The data provided was mostly clear and concise with a few minor issues. Analysis of attacks per year was clear and expressed with a visual chart outlining the years which have housed the greatest number of attacks since 2010. The table outlining the attacks per country is highly intuitive exhibiting the exact number of attacks within each country. Furthermore the graph depicts which countries had the highest number of attacks vs the smallest, however as a result of the high collation of data it is hard to read and understand the x axis on the graph which creates some issues when interpreting the data. Finally, the interesting difference between genders attacks since 2010 is depicted visually through both a table and a graph showing that males are more likely to be attacked than females. Over all the data collected housed some issues however, the data presented is clear and interpretable with visuals aids to further represent the data shown.
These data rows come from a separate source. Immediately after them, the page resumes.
/-- Settles O59: each check and each field group by the answer that PEEK gives at its frame end. -/
theorem peekReportsAFieldGroup : Obligations.PeekReportsAFieldGroup := by
  intro s slot field inc spare hpos hidle answer four
  have hanswer : ∀ {c d}, s.peekAnswer slot field = (c, d) → answer c d := fun h =>
    exec_peek_of_idle hpos hidle h inc spare
  refine ⟨fun h => hanswer (h.elim peekAnswer_of_slot peekAnswer_of_field), fun i hslot hfield => ⟨fun hfree => ?_,
    fun r hrecord => ?_⟩⟩
  · have hnone := peekAnswer_of_free hslot hfield hfree
    refine ⟨?_, fun hne => hanswer (hnone.trans (by rw [peekFree, if_neg hne]))⟩
    rintro rfl
    exact hanswer (hnone.trans (by rw [peekFree_one]))
  have hok : ∀ d, r.peekField field (s.incarnation i) s.timeBase = d → answer .ok d := fun d hd =>
    hanswer (hd ▸ peekAnswer_of_record hslot hfield hrecord)
  refine ⟨?state, ?step, ?_, ?_, ?_, ?_, ?_, ?_, ?nodes⟩
  case state =>
    rintro rfl
    have hstate : BitVec.ofNat 2 r.state.number = if r.state = .live then 1#2 else 2#2 := by cases r.state <;> rfl
    exact hok _ (hstate ▸ rfl)
  case step =>
    rintro rfl
    obtain ⟨hgone, hnothing⟩ := r.quality_held
    refine hok _ (peekField_step ?_ ?_ ?_ _ _)
    · cases r.pendingAge <;> rfl
    · unfold Record.qualityNumber
      cases hq : r.quality with
      | gone => exact absurd hq hgone
      | nothing => exact absurd hq hnothing
      | _ => rfl
    · cases r.producer <;> rfl
  case nodes =>
    rintro rfl
    exact ⟨_, hok _ rfl, peekField_nodes r _ _⟩
  all_goals
    rintro rfl
    exact hok _ rfl

end Sys2Proof.Machine
end

section
/-! PROOF. The census: what directory, free-slot queue and deferred update queue hold, and what they look at in slots
and zones. Steps on records, requests, answers and the line leave it alone. -/

namespace Sys2Proof.Machine

variable {s u : State}

/-! ## The census of a state -/

/-- What a record keeps from its creation to its retirement, and the deferred queue looks at. -/
structure Identity where
  tag : Tag
  producer : Producer
  length : Nat

def Record.identity (r : Record) : Identity := ⟨r.tag, r.producer, r.length⟩

/-- The queues and the directory, with what they look at in slots and zones. -/
structure Census where
  deferred : List Deferred
  directory : List DirEntry
  freeQueue : List SlotIx
  incarnation : SlotIx → Byte
  identity : SlotIx → Option Identity
  frozen : ZoneIx → Bool

def State.census (s : State) : Census :=
  ⟨s.deferred, s.directory, s.freeQueue, s.incarnation, fun i => (s.record i).map Record.identity, s.frozen⟩

theorem census_identity {i : SlotIx} {r : Record} (h : s.record i = some r) :
    s.census.identity i = some r.identity := congrArg (Option.map Record.identity) h

theorem census_identity_eq_some {i : SlotIx} {x : Identity} :
    s.census.identity i = some x ↔ ∃ r, s.record i = some r ∧ r.identity = x := Option.map_eq_some_iff

@[simp] theorem census_withPort (x : Port) : (s.withPort x).census = s.census := rfl
@[simp] theorem census_withAnswers (x : List Answer) : (s.withAnswers x).census = s.census := rfl
@[simp] theorem census_withTransmitter (x : Option Frame) : (s.withTransmitter x).census = s.census := rfl
@[simp] theorem census_withHost (x : HostUnit) : (s.withHost x).census = s.census := rfl
@[simp] theorem census_withMaint (x : Maint) : (s.withMaint x).census = s.census := rfl
@[simp] theorem census_withChoices (x : Nat) : (s.withChoices x).census = s.census := rfl
@[simp] theorem census_withPending (x : List Instr) : (s.withPending x).census = s.census := rfl
@[simp] theorem census_count (k : CounterId) : (s.count k).census = s.census := rfl
@[simp] theorem census_joinAnswers (b : AnswerBody) (n : Addr) (t : Tag) :
    (joinAnswers b n t s).census = s.census := rfl
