def PXI_CFG : RegD := ⟨"PXI_CFG", 0x500000, 0, 1, 4, false, false, [F.PXI_CFG_CURSOR_TTL, F.PXI_CFG_CAM_FILL]⟩
def PXI_PART_ID : RegD := ⟨"PXI_PART_ID", 0x500008, 0, 1, 4, false, false, [F.PXI_PART_ID_PART_ID, F.PXI_PART_ID_IN_DOMAIN, F.PXI_PART_ID_IN_CASCADE]⟩
def PXI_STAT_SEARCH : RegD := ⟨"PXI_STAT_SEARCH", 0x500100, 0, 1, 8, false, false, [F.PXI_STAT_SEARCH_SEARCHES]⟩
def PXI_STAT_HIT : RegD := ⟨"PXI_STAT_HIT", 0x500108, 0, 1, 8, false, false, [F.PXI_STAT_HIT_CAM_HITS, F.PXI_STAT_HIT_FALSE_HITS]⟩
def PXI_STAT_DIR : RegD := ⟨"PXI_STAT_DIR", 0x500110, 0, 1, 8, false, false, [F.PXI_STAT_DIR_PROBES, F.PXI_STAT_DIR_DIR_HITS]⟩
def PXI_CAM_OCC : RegD := ⟨"PXI_CAM_OCC", 0x500120, 0, 1, 4, false, false, [F.PXI_CAM_OCC_ROWS]⟩
def PXI_DIR_CFG : RegD := ⟨"PXI_DIR_CFG", 0x500200, 0, 1, 4, false, false, [F.PXI_DIR_CFG_LOG2_BUCKETS]⟩
def PXI_DIR_OCC : RegD := ⟨"PXI_DIR_OCC", 0x500208, 0, 1, 8, false, false, [F.PXI_DIR_OCC_ENTRIES, F.PXI_DIR_OCC_INSERT_FAILS]⟩
def PXI_ANCHOR_OCC : RegD := ⟨"PXI_ANCHOR_OCC", 0x500210, 0, 1, 8, false, false, [F.PXI_ANCHOR_OCC_LIVE, F.PXI_ANCHOR_OCC_MAX]⟩
def PXI_RETIRE_STAT : RegD := ⟨"PXI_RETIRE_STAT", 0x500218, 0, 1, 8, false, false, [F.PXI_RETIRE_STAT_RETIRED, F.PXI_RETIRE_STAT_POISON_SCANS]⟩
def PXI_SHARD_MAP : RegD := ⟨"PXI_SHARD_MAP", 0x501000, 4, 1024, 4, false, false, [F.PXI_SHARD_MAP_HOME_0, F.PXI_SHARD_MAP_HOME_1, F.PXI_SHARD_MAP_HOME_2, F.PXI_SHARD_MAP_HOME_3]⟩
def PXI_CASC_CFG : RegD := ⟨"PXI_CASC_CFG", 0x500300, 0, 1, 8, false, false, [F.PXI_CASC_CFG_ENABLE, F.PXI_CASC_CFG_POSITION, F.PXI_CASC_CFG_MEMBERS, F.PXI_CASC_CFG_STB_NS, F.PXI_CASC_CFG_FILTER_NS, F.PXI_CASC_CFG_RDY_TIMEOUT, F.PXI_CASC_CFG_STB_TIMEOUT, F.PXI_CASC_CFG_CLM_IDLE]⟩
def PXI_CASC_PARTS : RegD := ⟨"PXI_CASC_PARTS", 0x500308, 0, 1, 8, false, false, [F.PXI_CASC_PARTS_PART_0, F.PXI_CASC_PARTS_PART_1, F.PXI_CASC_PARTS_PART_2, F.PXI_CASC_PARTS_PART_3, F.PXI_CASC_PARTS_PART_4, F.PXI_CASC_PARTS_PART_5, F.PXI_CASC_PARTS_PART_6, F.PXI_CASC_PARTS_PART_7]⟩
def PXI_CASC_STAT : RegD := ⟨"PXI_CASC_STAT", 0x500310, 0, 1, 8, false, false, [F.PXI_CASC_STAT_ROUNDS, F.PXI_CASC_STAT_CLAIMS_LOST, F.PXI_CASC_STAT_TIMEOUTS, F.PXI_CASC_STAT_STUCK]⟩
def PXI_CAM_GROUP_OCC : RegD := ⟨"PXI_CAM_GROUP_OCC", 0x580000, 4, 16, 4, true, false, [F.PXI_CAM_GROUP_OCC_ROWS]⟩
def PXI_DIGEST_STAT : RegD := ⟨"PXI_DIGEST_STAT", 0x580100, 0, 1, 8, true, false, [F.PXI_DIGEST_STAT_COMPRESSIONS, F.PXI_DIGEST_STAT_CORE_WAITS]⟩

/-- Registers of block PXI. -/
def pxiRegs : List RegD := [R.PXI_CFG, R.PXI_PART_ID, R.PXI_STAT_SEARCH, R.PXI_STAT_HIT, R.PXI_STAT_DIR, R.PXI_CAM_OCC, R.PXI_DIR_CFG, R.PXI_DIR_OCC, R.PXI_ANCHOR_OCC, R.PXI_RETIRE_STAT, R.PXI_SHARD_MAP, R.PXI_CASC_CFG, R.PXI_CASC_PARTS, R.PXI_CASC_STAT, R.PXI_CAM_GROUP_OCC, R.PXI_DIGEST_STAT]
In our group, we worked together to investigate data that we were both interested in, and that had enough information in it to be able to get an interesting discussion out of. We both looked at the data separately to begin with, before coming together to decide on which parts of the data we wanted to investigate most, allowing for us to put together our three research questions. We divided the work equally, and worked on all parts of the assignment together, with collaboration taking place particularly within the coding sections. Overall, I found the task to be an enjoyable and interesting assignment where we worked well as a team.